Она внимательно посмотрела на меня:
— Не стоит возвращаться в прошлое, да?
— Туда вернуться невозможно, — ответил я.
Мария усмехнулась:
— Это дает человеку некоторую свободу, верно? Как тем птицам из легенды, у которых есть только крылья, а лапок нет.
Я кивнул:
— Зачем вы меня сюда привезли?
— Случайно вышло, — беспечно бросила она. — Вы же хотели прогуляться?
Может, и случайно, подумал я. Только я не верил в такие случайности. Само собой напрашивалось желание сравнить мирный уют этой цитадели нацизма с разрушениями Флоренции. В каждом из нас живут всякого рода враждебные настроения, которые могут внезапно вырваться наружу. Поэтому я ничего ей не ответил. Любой мой ответ был бы только ненужным вызовом и ударом в пустоту.
Мы подошли к кафе-кондитерской, которое в этот час было забито до отказа. Из зала доносилась музыка. Немецкие народные песни. Я уставился в открытую дверь. «Каждый из этих людей, с горящими глазами поглощающий сейчас взбитые сливки и франкфуртский пирог, может превратиться в оборотня и по приказу исполнить любую экзекуцию», — думал я. Тот факт, что эти люди живут в Америке, ничего не меняет в лучшую сторону. Скорее наоборот, они становились еще более яростными патриотами.
— Американцы очень великодушны, — сказал я. — Они никого не сажают.
— Сажают. Японцев в Калифорнии, — возразила Мария. — И немцам-эмигрантам там тоже после восьми вечера полагается сидеть дома и никогда не удаляться от поселений больше чем на восемь километров. Я была там. — Она рассмеялась. — Сажают, как всегда, не тех, кого надо.
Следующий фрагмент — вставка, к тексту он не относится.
-- ==== Sys2Proof/Laws/Time.lean ====
section
/-! SUPPORT. What the passing of time does (R82, R85): the counts of the six tailstocks grow alike, nothing else moves. -/

namespace Sys2Proof.Machine

/-- Every tailstock counts, timescale and monotonic count alike (R82, R85). -/
theorem State.tail_advance (s : State) (k : Nat) {t : Nat} (h : t < 6) :
    (s.advance k).tail t = { s.tail t with n := (s.tail t).n + k, m := (s.tail t).m + k } := by
  have h6 : t = 0 ∨ t = 1 ∨ t = 2 ∨ t = 3 ∨ t = 4 ∨ t = 5 := by omega
  rcases h6 with rfl | rfl | rfl | rfl | rfl | rfl <;> rfl

theorem State.advance_rest (s : State) (k : Nat) : { s.advance k with tails := s.tails } = s := rfl

theorem State.now_advance (s : State) (k : Nat) : (s.advance k).now = s.now + k := by
  simp only [State.now, s.tail_advance k (t := 5) (by omega)]

/-- The timescale moves by the nominal tick (R82). -/
theorem State.fu_advance (s : State) (k : Nat) {t : Nat} (h : t < 6) :
    ((s.advance k).tail t).fu = (s.tail t).fu + k * fuTick := by
  rw [s.tail_advance k h]
  show ((s.tail t).n + k) * fuTick + (s.tail t).f = (s.tail t).n * fuTick + (s.tail t).f + k * fuTick
  rw [Nat.add_mul]
  omega

/-- A tick that is due is reached; one that is past leaves the count. -/
theorem State.now_advanceTo (s : State) (tick : Nat) : (s.advanceTo tick).now = max s.now tick := by
  rw [State.advanceTo, s.now_advance]
  omega

theorem State.advanceTo_rest (s : State) (tick : Nat) : { s.advanceTo tick with tails := s.tails } = s := rfl

/-- A time that is due is reached on the event tailstock (R82). -/
theorem State.fu_advanceToU (s : State) (u : Nat) : 5 * u ≤ ((s.advanceToU u).tail 5).fu := by
  rw [State.advanceToU, s.fu_advance _ (t := 5) (by omega)]
  unfold ceilDiv fuTick
  omega

theorem State.advanceToU_rest (s : State) (u : Nat) : { s.advanceToU u with tails := s.tails } = s := rfl

end Sys2Proof.Machine
end

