/-- The word that enables Relka (R131). -/
theorem cfgWrite_relka {n d p : Nat} {f : Flight} {s : State} (hd : d < 4) (hp : p < 72) (hpresent : s.present d p = true)
    (hloc : f.cmd.loc = portLoc d p) (hop : f.cmd.opcode = 0x11) (hopa : f.cmd.opa = 0x300)
    (hopb : f.cmd.opb = 0x11 * 2 ^ 32) (hoffState : s.rlkState d p = rlkOff) :
    (s.rlkFit d p = false → s.begins n (isOp 0x11) = some f → s.legal f.cmd f.cmd.loc = none →
      exec (.cfgWrite n) s = .next (s.complete n { status := stBadOperand, detail := 8 })) ∧
    (s.rlkFit d p = true → Starts (isOp 0x11) mCfgWrite n f s →
      ∃ t : State, exec (.cfgWrite n) s = .next (t.complete n { status := stOk }) ∧
        t.pflag d p R.RLK_CTRL_EN = true ∧ t.rlkState d p = rlkAcquire) := by
  have hoff : f.cmd.cfgOff = 0x300 := by
    rw [Cmd.cfgOff_eq, hopa, hopb]
    rfl
  have hfs : writeFields (portLoc d p) f.cmd.cfgOff =
      some [⟨0, 1, .rw, 0x0⟩, ⟨1, 1, .rw, 0x0⟩, ⟨2, 1, .rw, 0x0⟩, ⟨4, 3, .rw, 0x1⟩, ⟨16, 5, .rw, 0x0⟩] := by
    rw [hoff, writeFields_portLoc hd hp]
    rfl
  have hword : ∀ fs old, f.cmd.cfgWord fs old = 0x11#32 := fun fs old => by
    rw [Cmd.cfgWord_write _ _ hop, hopb]
    rfl
  have htarget := State.cfgTarget_port hd hp hpresent
  have hlive := fun off => State.dead_port off hd hp hpresent
  have hen : ∀ old, fget (newWord [⟨0, 1, .rw, 0x0⟩, ⟨1, 1, .rw, 0x0⟩, ⟨2, 1, .rw, 0x0⟩, ⟨4, 3, .rw, 0x1⟩,
      ⟨16, 5, .rw, 0x0⟩] old 0x11#32) 0 1 = 1 := fun old => by
    rw [fget_newWord_rw (rst := 0) _ _ (by decide) (by simp)]
    decide
  have hclamp : ∀ w, clamp (.port d p) 0x300 w = w := fun w => by
    rw [clamp, if_neg (by simp)]
  refine ⟨fun hfit hbegins hlegal => ?_, fun hfit hstarts => ?_⟩
  · have hdie : locDie f.cmd.loc ≠ 7 := by
      rw [hloc, locDie_portLoc hd hp]
      omega
    have hbad : mCfgWrite.bad f.cmd s = some 8 := by
      have hrange : f.cmd.cfgRange = none := by
        rw [Cmd.cfgRange, hoff, hop]
        rfl
      have hones : reservedOnes [⟨0, 1, .rw, 0x0⟩, ⟨1, 1, .rw, 0x0⟩, ⟨2, 1, .rw, 0x0⟩, ⟨4, 3, .rw, 0x1⟩,
          ⟨16, 5, .rw, 0x0⟩] 0x11#32 = false := by decide
      show lowest f.cmd.cfgRange (s.cfgBad f.cmd (s.firstLoc f.cmd)) = some 8
      rw [hrange, State.firstLoc_one hdie, hloc, State.cfgBad, if_pos htarget, hfs]
      have hdead := hlive 0x300
      rw [blk_portLoc hd hp] at hdead
      simp [hword, hones, hdead, hoff, blk_portLoc hd hp, hclamp, State.ruleBad, hen, hfit, hoffState, lowest]
    have hrow := startRow_completes (m := mCfgWrite) (c := badC 8) hbegins
      (by rw [Meaning.eff_bad (by simpa [Cmd.isCast_of_die hdie] using hlegal) hbad]) (by decide)
    rwa [Meaning.eff_bad (by simpa [Cmd.isCast_of_die hdie] using hlegal) hbad] at hrow
  · have hbad := hstarts.cfgBad (by rw [hop]; rfl)
    rw [hloc] at hbad
    have hnew : s.cfgNew f.cmd (portLoc d p) [⟨0, 1, .rw, 0x0⟩, ⟨1, 1, .rw, 0x0⟩, ⟨2, 1, .rw, 0x0⟩, ⟨4, 3, .rw, 0x1⟩,
        ⟨16, 5, .rw, 0x0⟩] = newWord [⟨0, 1, .rw, 0x0⟩, ⟨1, 1, .rw, 0x0⟩, ⟨2, 1, .rw, 0x0⟩, ⟨4, 3, .rw, 0x1⟩,
        ⟨16, 5, .rw, 0x0⟩] (s.reg (portLoc d p) 0x300) 0x11#32 := by
      rw [State.cfgNew, hword, hoff, blk_portLoc hd hp, hclamp]
    generalize hnw : newWord [⟨0, 1, .rw, 0x0⟩, ⟨1, 1, .rw, 0x0⟩, ⟨2, 1, .rw, 0x0⟩, ⟨4, 3, .rw, 0x1⟩, ⟨16, 5, .rw, 0x0⟩]
        (s.reg (portLoc d p) 0x300) 0x11#32 = new at hnew
    have hbit : fget new 0 1 = 1 := by rw [← hnw]; exact hen _
    have hstate : (s.setReg (portLoc d p) 0x300 new).rlkState d p = rlkOff := by
      rw [State.rlkState, State.pfld, State.fld, State.reg_setReg_off _ _ (by decide)]
      exact hoffState
    have hrun := mCfgWrite_stores (f := f) (t := (s.setReg (portLoc d p) 0x300 new).rlkEnable d p) htarget hbad hfs (hlive _)
      (by
        rw [hnew, blk_portLoc hd hp, hoff]
        simp [State.ruleConflict, hoffState])
      (by
        rw [hnew, blk_portLoc hd hp, hoff]
        simp [State.ruleEffect, State.rlkSwitch, hbit, hstate])
    have hresult : ∀ seen, f.cmd.cfgResult seen = { status := stOk } := fun seen => by
      rw [Cmd.cfgResult, if_neg (by rw [hop]; decide)]
      rfl
    rw [hresult, ← hloc] at hrun
    obtain ⟨hacq, hregs⟩ := (s.setReg (portLoc d p) 0x300 new).rlkEnable_spec hd hp
    refine ⟨_, hstarts.startRow_completes hrun (show stOk ≠ stDenied by decide), ?_, ?_⟩
    · rw [hloc, State.pflag, State.flag, State.fld, hregs _ (by decide) (by decide) (by decide)]
      have hself : (s.setReg (portLoc d p) 0x300 new).reg (portLoc d p) R.RLK_CTRL_EN.off = new := s.reg_setReg_self _ _ _
      rw [hself, show fget new R.RLK_CTRL_EN.lo R.RLK_CTRL_EN.len = 1 from hbit]
      rfl
    · rw [hloc]
      exact hacq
— В большинстве случаев — да.
Из большой пивной по соседству послышалась духовая музыка. Немецкие марши. В окнах витрины висели кровяные колбасы. Каждое мгновение я ждал, что вот-вот услышу и «Хорст Вессель» [35].
— По-моему, с меня хватит, — сказал я.
— С меня тоже, — откликнулась Мария. — В этой обуви, похоже, только маршировать хорошо, для танцев она не годится.
— Тогда пойдем назад?
— Не пойдем, а поедем. Назад, в Америку, — сказала Мария.
Мы сидели в одном из ресторанов в Центральном парке. Перед глазами расстилались луга, от воды веял холодный ветер, откуда-то издалека доносились удары весел. Наступил вечер, и меж деревьев уже висели голубые тени ночи. Вокруг было тихо.
— Какая ты загорелая, — сказал я Марии.
— Ты это уже говорил в машине.
— Так то было сто лет назад. За это время я успел побывать в Германии и вернуться обратно. Какая ты загорелая! И как блестят твои волосы в этом освещении! Это же итальянский свет. Вечерний свет Фьезоле![36]
— Ты там бывал?
— Нет, только по соседству. Во Флоренции, в тюрьме. Но свет-то я все-таки видел.
— За что ты сидел в тюрьме?
— Документов не было. Но меня быстро выпустили и сразу же велели покинуть страну. А свет я знаю скорее по итальянским картинам. Он полон тайны, этот свет, возникающий из сияющих, пестрых теней. Вот как сейчас из твоих волос и твоего лица.
— Зато когда я несчастлива, волосы у меня не блестят и секутся, — сказала Мария. — И кожа становится плохой, когда я одна. Я не могу долго быть одна. Когда я одна — я ничто. Просто набор скверных качеств.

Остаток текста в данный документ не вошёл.